• YOUR OBJECTIVE
Give back an exact copy of the lines from the start of the material through the line bearing "namespace Sys2Proof". Include both ends and nothing else.
--- SOURCE MATERIAL ---
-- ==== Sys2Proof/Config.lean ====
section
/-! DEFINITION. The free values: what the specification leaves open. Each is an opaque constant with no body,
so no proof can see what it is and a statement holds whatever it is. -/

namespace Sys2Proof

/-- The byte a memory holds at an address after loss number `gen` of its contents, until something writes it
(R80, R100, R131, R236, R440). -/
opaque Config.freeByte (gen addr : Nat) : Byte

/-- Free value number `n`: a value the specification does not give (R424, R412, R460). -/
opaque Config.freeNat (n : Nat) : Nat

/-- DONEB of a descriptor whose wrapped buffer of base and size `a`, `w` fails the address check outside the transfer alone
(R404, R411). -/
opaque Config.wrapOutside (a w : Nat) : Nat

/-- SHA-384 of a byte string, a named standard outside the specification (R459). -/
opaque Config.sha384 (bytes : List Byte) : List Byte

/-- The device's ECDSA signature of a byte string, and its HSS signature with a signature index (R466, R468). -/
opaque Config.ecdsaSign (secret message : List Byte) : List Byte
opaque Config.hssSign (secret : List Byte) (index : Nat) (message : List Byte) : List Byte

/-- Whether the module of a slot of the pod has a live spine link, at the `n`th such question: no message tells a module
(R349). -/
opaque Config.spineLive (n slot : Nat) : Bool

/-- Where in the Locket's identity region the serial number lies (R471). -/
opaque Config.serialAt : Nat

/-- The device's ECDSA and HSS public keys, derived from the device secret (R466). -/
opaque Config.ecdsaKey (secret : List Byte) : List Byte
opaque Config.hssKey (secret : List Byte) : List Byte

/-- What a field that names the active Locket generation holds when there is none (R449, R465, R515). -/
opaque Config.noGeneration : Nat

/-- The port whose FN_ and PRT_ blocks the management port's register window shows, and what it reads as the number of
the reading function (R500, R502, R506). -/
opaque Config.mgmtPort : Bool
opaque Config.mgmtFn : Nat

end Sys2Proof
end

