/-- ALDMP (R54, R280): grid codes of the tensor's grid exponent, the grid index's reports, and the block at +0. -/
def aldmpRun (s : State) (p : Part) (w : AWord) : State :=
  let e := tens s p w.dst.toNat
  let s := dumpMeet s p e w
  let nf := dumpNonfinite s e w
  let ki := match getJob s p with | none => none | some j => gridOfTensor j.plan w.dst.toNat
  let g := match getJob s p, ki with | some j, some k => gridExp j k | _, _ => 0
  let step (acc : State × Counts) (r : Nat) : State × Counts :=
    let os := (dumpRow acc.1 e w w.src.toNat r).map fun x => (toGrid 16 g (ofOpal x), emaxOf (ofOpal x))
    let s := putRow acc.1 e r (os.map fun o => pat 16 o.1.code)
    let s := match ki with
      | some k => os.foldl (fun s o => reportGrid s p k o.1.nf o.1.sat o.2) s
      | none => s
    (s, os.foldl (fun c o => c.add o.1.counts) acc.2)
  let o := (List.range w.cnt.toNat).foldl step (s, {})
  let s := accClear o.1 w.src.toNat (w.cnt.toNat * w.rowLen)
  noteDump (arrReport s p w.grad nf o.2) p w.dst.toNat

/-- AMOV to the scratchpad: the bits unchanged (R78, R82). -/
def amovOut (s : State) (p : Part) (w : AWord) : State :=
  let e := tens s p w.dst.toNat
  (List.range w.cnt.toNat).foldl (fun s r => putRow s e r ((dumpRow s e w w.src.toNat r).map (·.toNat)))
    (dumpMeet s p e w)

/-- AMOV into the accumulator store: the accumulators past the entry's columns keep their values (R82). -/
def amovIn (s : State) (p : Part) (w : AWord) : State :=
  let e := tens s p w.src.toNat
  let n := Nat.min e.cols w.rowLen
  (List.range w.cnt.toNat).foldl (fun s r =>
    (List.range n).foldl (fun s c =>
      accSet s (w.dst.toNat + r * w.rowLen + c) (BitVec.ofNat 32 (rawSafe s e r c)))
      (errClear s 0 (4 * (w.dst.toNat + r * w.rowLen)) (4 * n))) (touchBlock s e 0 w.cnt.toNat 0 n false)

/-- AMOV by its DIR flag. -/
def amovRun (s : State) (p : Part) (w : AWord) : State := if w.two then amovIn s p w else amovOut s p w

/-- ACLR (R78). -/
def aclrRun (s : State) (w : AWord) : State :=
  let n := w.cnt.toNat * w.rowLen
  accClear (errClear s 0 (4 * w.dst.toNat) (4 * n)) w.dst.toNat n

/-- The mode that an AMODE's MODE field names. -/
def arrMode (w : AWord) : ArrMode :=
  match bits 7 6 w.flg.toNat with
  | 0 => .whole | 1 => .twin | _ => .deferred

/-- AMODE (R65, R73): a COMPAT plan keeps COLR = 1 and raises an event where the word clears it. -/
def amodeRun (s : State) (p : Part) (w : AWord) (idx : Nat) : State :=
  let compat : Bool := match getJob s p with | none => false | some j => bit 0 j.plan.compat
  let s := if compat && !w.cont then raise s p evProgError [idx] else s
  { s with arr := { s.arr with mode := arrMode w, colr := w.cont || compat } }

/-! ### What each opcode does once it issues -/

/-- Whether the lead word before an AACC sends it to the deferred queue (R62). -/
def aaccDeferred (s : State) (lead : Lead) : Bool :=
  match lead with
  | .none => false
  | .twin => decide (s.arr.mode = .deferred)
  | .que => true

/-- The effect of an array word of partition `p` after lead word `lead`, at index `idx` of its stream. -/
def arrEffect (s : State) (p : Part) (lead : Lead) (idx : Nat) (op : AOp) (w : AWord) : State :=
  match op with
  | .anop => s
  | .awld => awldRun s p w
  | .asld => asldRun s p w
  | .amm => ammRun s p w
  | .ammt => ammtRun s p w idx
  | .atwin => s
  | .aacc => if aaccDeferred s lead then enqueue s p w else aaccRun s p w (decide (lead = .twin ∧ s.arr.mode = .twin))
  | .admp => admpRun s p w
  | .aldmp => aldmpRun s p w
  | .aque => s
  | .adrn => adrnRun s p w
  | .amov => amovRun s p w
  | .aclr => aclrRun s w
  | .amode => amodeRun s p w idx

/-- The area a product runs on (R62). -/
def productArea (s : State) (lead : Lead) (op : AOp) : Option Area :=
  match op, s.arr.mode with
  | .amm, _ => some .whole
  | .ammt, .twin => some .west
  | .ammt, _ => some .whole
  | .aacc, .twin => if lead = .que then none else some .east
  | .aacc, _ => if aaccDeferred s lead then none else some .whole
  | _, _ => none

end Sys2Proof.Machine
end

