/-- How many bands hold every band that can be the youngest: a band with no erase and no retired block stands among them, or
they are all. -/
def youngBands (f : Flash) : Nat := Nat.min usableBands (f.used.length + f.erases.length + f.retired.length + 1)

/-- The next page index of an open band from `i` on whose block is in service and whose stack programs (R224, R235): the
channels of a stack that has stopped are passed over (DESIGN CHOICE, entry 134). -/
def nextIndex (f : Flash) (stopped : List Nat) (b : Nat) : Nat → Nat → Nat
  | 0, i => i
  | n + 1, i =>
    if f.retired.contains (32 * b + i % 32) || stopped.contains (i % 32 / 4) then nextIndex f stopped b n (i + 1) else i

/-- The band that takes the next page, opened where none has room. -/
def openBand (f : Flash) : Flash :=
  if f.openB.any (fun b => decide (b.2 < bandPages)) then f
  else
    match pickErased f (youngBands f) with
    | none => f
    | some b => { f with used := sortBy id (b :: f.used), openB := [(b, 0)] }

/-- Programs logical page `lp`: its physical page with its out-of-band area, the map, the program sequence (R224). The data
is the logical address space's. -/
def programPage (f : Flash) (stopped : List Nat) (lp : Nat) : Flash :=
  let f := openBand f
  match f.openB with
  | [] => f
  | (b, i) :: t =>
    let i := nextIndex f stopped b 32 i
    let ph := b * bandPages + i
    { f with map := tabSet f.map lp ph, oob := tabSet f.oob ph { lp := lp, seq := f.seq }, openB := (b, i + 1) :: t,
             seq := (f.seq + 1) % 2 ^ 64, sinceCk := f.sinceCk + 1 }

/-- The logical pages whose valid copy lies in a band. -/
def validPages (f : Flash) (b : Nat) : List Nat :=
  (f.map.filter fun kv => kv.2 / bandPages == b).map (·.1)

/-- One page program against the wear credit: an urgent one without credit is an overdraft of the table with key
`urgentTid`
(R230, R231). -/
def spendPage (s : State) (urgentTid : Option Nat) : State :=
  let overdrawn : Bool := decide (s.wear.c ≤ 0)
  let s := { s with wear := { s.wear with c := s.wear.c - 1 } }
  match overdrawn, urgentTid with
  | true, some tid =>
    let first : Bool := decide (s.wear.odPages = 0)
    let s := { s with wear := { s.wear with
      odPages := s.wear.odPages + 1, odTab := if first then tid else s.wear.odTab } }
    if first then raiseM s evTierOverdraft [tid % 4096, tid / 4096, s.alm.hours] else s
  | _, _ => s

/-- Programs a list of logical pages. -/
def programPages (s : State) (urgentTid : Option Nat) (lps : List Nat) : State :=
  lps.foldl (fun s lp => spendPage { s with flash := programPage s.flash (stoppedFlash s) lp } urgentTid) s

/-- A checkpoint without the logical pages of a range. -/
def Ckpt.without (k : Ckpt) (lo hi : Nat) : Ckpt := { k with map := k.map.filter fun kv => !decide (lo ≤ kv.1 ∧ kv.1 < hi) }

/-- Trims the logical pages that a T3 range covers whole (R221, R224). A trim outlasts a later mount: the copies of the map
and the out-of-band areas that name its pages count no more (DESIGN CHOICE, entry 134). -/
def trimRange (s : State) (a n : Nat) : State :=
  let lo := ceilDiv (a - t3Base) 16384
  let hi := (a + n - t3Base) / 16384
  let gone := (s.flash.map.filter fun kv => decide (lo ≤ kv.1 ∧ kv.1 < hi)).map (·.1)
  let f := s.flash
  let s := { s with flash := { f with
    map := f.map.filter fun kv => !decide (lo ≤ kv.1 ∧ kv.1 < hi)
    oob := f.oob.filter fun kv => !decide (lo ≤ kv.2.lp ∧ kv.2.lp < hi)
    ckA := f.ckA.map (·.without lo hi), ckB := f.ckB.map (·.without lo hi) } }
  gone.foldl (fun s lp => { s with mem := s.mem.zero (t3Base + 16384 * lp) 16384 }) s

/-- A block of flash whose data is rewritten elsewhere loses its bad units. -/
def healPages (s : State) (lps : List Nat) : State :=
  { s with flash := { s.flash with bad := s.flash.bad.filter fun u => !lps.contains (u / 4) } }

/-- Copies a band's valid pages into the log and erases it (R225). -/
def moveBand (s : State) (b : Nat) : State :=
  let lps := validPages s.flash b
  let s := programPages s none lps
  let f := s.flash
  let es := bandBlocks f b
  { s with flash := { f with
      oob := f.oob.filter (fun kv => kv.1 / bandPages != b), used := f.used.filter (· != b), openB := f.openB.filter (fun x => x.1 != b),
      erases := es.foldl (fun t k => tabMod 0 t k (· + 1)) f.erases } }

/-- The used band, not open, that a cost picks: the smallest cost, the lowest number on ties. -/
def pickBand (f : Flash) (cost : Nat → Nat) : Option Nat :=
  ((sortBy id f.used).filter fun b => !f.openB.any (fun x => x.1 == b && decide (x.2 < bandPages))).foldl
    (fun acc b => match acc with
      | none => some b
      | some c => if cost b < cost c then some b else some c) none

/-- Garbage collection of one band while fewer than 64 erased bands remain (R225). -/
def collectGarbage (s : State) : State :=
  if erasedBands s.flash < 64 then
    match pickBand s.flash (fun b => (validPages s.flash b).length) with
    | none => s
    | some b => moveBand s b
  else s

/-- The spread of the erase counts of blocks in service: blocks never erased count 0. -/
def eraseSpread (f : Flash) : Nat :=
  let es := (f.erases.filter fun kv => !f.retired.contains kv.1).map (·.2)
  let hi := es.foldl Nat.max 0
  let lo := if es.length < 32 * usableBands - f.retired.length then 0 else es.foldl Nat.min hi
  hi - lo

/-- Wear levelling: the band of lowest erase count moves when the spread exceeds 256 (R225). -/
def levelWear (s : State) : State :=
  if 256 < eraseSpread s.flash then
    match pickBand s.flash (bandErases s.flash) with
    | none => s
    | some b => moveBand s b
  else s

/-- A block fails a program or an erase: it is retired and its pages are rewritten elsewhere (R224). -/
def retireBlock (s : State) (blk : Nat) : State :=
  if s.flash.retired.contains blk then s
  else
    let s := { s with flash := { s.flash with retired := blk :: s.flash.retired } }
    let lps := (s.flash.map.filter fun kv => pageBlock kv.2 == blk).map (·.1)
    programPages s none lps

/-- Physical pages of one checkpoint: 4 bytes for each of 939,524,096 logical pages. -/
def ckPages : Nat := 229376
---
• ANSWER SPACE
-- ==== Sys2Proof/Config.lean ====
section
/-! DEFINITION. The free values: what the specification leaves open. Each is an opaque constant with no body,
so no proof can see what it is and a statement holds whatever it is. -/

namespace Sys2Proof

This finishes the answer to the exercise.